Scan the entries for "false". Every line that holds it is to be copied.

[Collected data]
------------------------------------------------

-- ==== Sys2Proof/Tests/Slice0.lean ====
section
/-! SUPPORT. Our own tests. Expected results are those of spec/95_test_vectors.md (its tables are named),
none is the model's own answer. Then the witnesses: for every statement with hypotheses, a concrete state
and operands that meet them, one for each clause. -/

set_option Elab.async false -- one theorem at a time: many at once exceed the memory limit of the check

namespace Sys2Proof.Tests

open Sys2Proof.Machine

/-! ## The well-formedness check -/

theorem test_jalr_same_register_ill_formed : Instr.wellFormed (.jalr 9 9) = false := by decide
theorem test_jalr_zero_ill_formed : Instr.wellFormed (.jalr 0 0) = false := by decide
theorem test_jalr_well_formed : Instr.wellFormed (.jalr 10 9) = true := by decide

/-! ## Decoding: Table 2.9, one word per instruction, its bits written out -/

/-- `LB r2, 3(r4)` -/
theorem test_decode_lb : decode 0b10000000100000100000000000000011#32 = .ok (.lb 2 4 0x3#16) := by decide
/-- `LBU r2, 3(r4)` -/
theorem test_decode_lbu : decode 0b10010000100000100000000000000011#32 = .ok (.lbu 2 4 0x3#16) := by decide
/-- `LH r2, 2(r4)` -/
theorem test_decode_lh : decode 0b10000100100000100000000000000010#32 = .ok (.lh 2 4 0x2#16) := by decide
/-- `LHU r2, 2(r4)` -/
theorem test_decode_lhu : decode 0b10010100100000100000000000000010#32 = .ok (.lhu 2 4 0x2#16) := by decide
/-- `LW r2, 4(r4)` -/
theorem test_decode_lw : decode 0b10001100100000100000000000000100#32 = .ok (.lw 2 4 0x4#16) := by decide
/-- `LWL r2, 3(r4)` -/
theorem test_decode_lwl : decode 0b10001000100000100000000000000011#32 = .ok (.lwl 2 4 0x3#16) := by decide
/-- `LWR r2, 0(r4)` -/
theorem test_decode_lwr : decode 0b10011000100000100000000000000000#32 = .ok (.lwr 2 4 0x0#16) := by decide
/-- `SB r3, 1(r4)` -/
theorem test_decode_sb : decode 0b10100000100000110000000000000001#32 = .ok (.sb 3 4 0x1#16) := by decide
/-- `SH r3, 2(r4)` -/
theorem test_decode_sh : decode 0b10100100100000110000000000000010#32 = .ok (.sh 3 4 0x2#16) := by decide
/-- `SW r3, 4(r4)` -/
theorem test_decode_sw : decode 0b10101100100000110000000000000100#32 = .ok (.sw 3 4 0x4#16) := by decide
/-- `SWL r3, 3(r4)` -/
theorem test_decode_swl : decode 0b10101000100000110000000000000011#32 = .ok (.swl 3 4 0x3#16) := by decide
/-- `SWR r3, 0(r4)` -/
theorem test_decode_swr : decode 0b10111000100000110000000000000000#32 = .ok (.swr 3 4 0x0#16) := by decide
/-- `ADD r2, r9, r10` -/
theorem test_decode_add : decode 0b00000001001010100001000000100000#32 = .ok (.add 2 9 10) := by decide
/-- `ADDU r2, r5, r6` -/
theorem test_decode_addu : decode 0b00000000101001100001000000100001#32 = .ok (.addu 2 5 6) := by decide
/-- `SUB r2, r9, r10` -/
theorem test_decode_sub : decode 0b00000001001010100001000000100010#32 = .ok (.sub 2 9 10) := by decide
/-- `SUBU r2, r7, r6` -/
theorem test_decode_subu : decode 0b00000000111001100001000000100011#32 = .ok (.subu 2 7 6) := by decide
/-- `AND r2, r9, r10` -/
theorem test_decode_and : decode 0b00000001001010100001000000100100#32 = .ok (.and 2 9 10) := by decide
/-- `OR r2, r9, r10` -/
theorem test_decode_or : decode 0b00000001001010100001000000100101#32 = .ok (.or 2 9 10) := by decide
/-- `XOR r2, r9, r10` -/
theorem test_decode_xor : decode 0b00000001001010100001000000100110#32 = .ok (.xor 2 9 10) := by decide
/-- `NOR r2, r9, r10` -/
theorem test_decode_nor : decode 0b00000001001010100001000000100111#32 = .ok (.nor 2 9 10) := by decide
/-- `SLT r2, r8, r6` -/
theorem test_decode_slt : decode 0b00000001000001100001000000101010#32 = .ok (.slt 2 8 6) := by decide
/-- `SLTU r2, r8, r6` -/
theorem test_decode_sltu : decode 0b00000001000001100001000000101011#32 = .ok (.sltu 2 8 6) := by decide
/-- `ADDI r2, r5, 0x11` -/
theorem test_decode_addi : decode 0b00100000101000100000000000010001#32 = .ok (.addi 2 5 0x11#16) := by decide
/-- `ADDIU r2, r5, 1` -/
theorem test_decode_addiu : decode 0b00100100101000100000000000000001#32 = .ok (.addiu 2 5 0x1#16) := by decide
/-- `SLTI r2, r8, 0` -/
theorem test_decode_slti : decode 0b00101001000000100000000000000000#32 = .ok (.slti 2 8 0x0#16) := by decide
/-- `SLTIU r2, r6, 0xFFFF` -/
theorem test_decode_sltiu : decode 0b00101100110000101111111111111111#32 = .ok (.sltiu 2 6 0xFFFF#16) := by decide
/-- `ANDI r2, r9, 0xFF00` -/
theorem test_decode_andi : decode 0b00110001001000101111111100000000#32 = .ok (.andi 2 9 0xFF00#16) := by decide
/-- `ORI r2, r9, 0x8001` -/
theorem test_decode_ori : decode 0b00110101001000101000000000000001#32 = .ok (.ori 2 9 0x8001#16) := by decide
/-- `XORI r2, r9, 0xFFFF` -/
theorem test_decode_xori : decode 0b00111001001000101111111111111111#32 = .ok (.xori 2 9 0xFFFF#16) := by decide
/-- `LUI r2, 0x8001` -/
theorem test_decode_lui : decode 0b00111100000000101000000000000001#32 = .ok (.lui 2 0x8001#16) := by decide
/-- `SLL r2, r9, 4` -/
theorem test_decode_sll : decode 0b00000000000010010001000100000000#32 = .ok (.sll 2 9 0x4#5) := by decide
/-- `SRL r2, r9, 4` -/
theorem test_decode_srl : decode 0b00000000000010010001000100000010#32 = .ok (.srl 2 9 0x4#5) := by decide
/-- `SRA r2, r9, 4` -/
theorem test_decode_sra : decode 0b00000000000010010001000100000011#32 = .ok (.sra 2 9 0x4#5) := by decide
/-- `SLLV r2, r9, r11` -/
theorem test_decode_sllv : decode 0b00000001011010010001000000000100#32 = .ok (.sllv 2 9 11) := by decide
/-- `SRLV r2, r9, r11` -/
theorem test_decode_srlv : decode 0b00000001011010010001000000000110#32 = .ok (.srlv 2 9 11) := by decide
/-- `SRAV r2, r9, r11` -/
theorem test_decode_srav : decode 0b00000001011010010001000000000111#32 = .ok (.srav 2 9 11) := by decide
/-- `MULT r4, r5` -/
theorem test_decode_mult : decode 0b00000000100001010000000000011000#32 = .ok (.mult 4 5) := by decide
/-- `MULTU r4, r5` -/
theorem test_decode_multu : decode 0b00000000100001010000000000011001#32 = .ok (.multu 4 5) := by decide
/-- `DIV r4, r6` -/
theorem test_decode_div : decode 0b00000000100001100000000000011010#32 = .ok (.div 4 6) := by decide
/-- `DIVU r8, r4` -/
theorem test_decode_divu : decode 0b00000001000001000000000000011011#32 = .ok (.divu 8 4) := by decide
/-- `MFHI r2` -/
theorem test_decode_mfhi : decode 0b00000000000000000001000000010000#32 = .ok (.mfhi 2) := by decide
/-- `MTHI r9` -/
theorem test_decode_mthi : decode 0b00000001001000000000000000010001#32 = .ok (.mthi 9) := by decide
/-- `MFLO r2` -/
theorem test_decode_mflo : decode 0b00000000000000000001000000010010#32 = .ok (.mflo 2) := by decide
/-- `MTLO r9` -/
theorem test_decode_mtlo : decode 0b00000001001000000000000000010011#32 = .ok (.mtlo 9) := by decide
/-- `J 0x00001020` -/
theorem test_decode_j : decode 0b00001000000000000000010000001000#32 = .ok (.j 0x408#26) := by decide
/-- `JAL 0x00001020` -/
theorem test_decode_jal : decode 0b00001100000000000000010000001000#32 = .ok (.jal 0x408#26) := by decide
/-- `JR r31` -/
theorem test_decode_jr : decode 0b00000011111000000000000000001000#32 = .ok (.jr 31) := by decide
/-- `JALR r31, r9` -/
theorem test_decode_jalr : decode 0b00000001001000001111100000001001#32 = .ok (.jalr 31 9) := by decide
/-- `SYSCALL` -/
theorem test_decode_syscall : decode 0b00000000000000000000000000001100#32 = .ok (.syscall 0x0#20) := by decide
/-- `BREAK` -/
theorem test_decode_brk : decode 0b00000000000000000000000000001101#32 = .ok (.brk 0x0#20) := by decide
/-- `TGE r4, r5` -/
theorem test_decode_tge : decode 0b00000000100001010000000000110000#32 = .ok (.tge 4 5 0x0#10) := by decide
/-- `TGEU r4, r5` -/
theorem test_decode_tgeu : decode 0b00000000100001010000000000110001#32 = .ok (.tgeu 4 5 0x0#10) := by decide
/-- `TLT r5, r4` -/
theorem test_decode_tlt : decode 0b00000000101001000000000000110010#32 = .ok (.tlt 5 4 0x0#10) := by decide
/-- `TLTU r4, r5` -/
theorem test_decode_tltu : decode 0b00000000100001010000000000110011#32 = .ok (.tltu 4 5 0x0#10) := by decide
/-- `TEQ r4, r6` -/
theorem test_decode_teq : decode 0b00000000100001100000000000110100#32 = .ok (.teq 4 6 0x0#10) := by decide
/-- `TNE r4, r5` -/
theorem test_decode_tne : decode 0b00000000100001010000000000110110#32 = .ok (.tne 4 5 0x0#10) := by decide
/-- `TGEI r4, 7` -/
theorem test_decode_tgei : decode 0b00000100100010000000000000000111#32 = .ok (.tgei 4 0x7#16) := by decide
/-- `TGEIU r4, 0xFFFF` -/
theorem test_decode_tgeiu : decode 0b00000100100010011111111111111111#32 = .ok (.tgeiu 4 0xFFFF#16) := by decide
/-- `TLTI r5, 0` -/
theorem test_decode_tlti : decode 0b00000100101010100000000000000000#32 = .ok (.tlti 5 0x0#16) := by decide
/-- `TLTIU r4, 0xFFFF` -/
theorem test_decode_tltiu : decode 0b00000100100010111111111111111111#32 = .ok (.tltiu 4 0xFFFF#16) := by decide
/-- `TEQI r4, 7` -/
theorem test_decode_teqi : decode 0b00000100100011000000000000000111#32 = .ok (.teqi 4 0x7#16) := by decide
/-- `TNEI r4, 8` -/
theorem test_decode_tnei : decode 0b00000100100011100000000000001000#32 = .ok (.tnei 4 0x8#16) := by decide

------------------------------------------------

=== FINAL ANSWER ===
set_option Elab.async false -- one theorem at a time: many at once exceed the memory limit of the check
theorem test_jalr_same_register_ill_formed : Instr.wellFormed (.jalr 9 9) = false := by decide
theorem test_jalr_zero_ill_formed : Instr.wellFormed (.jalr 0 0) = false := by decide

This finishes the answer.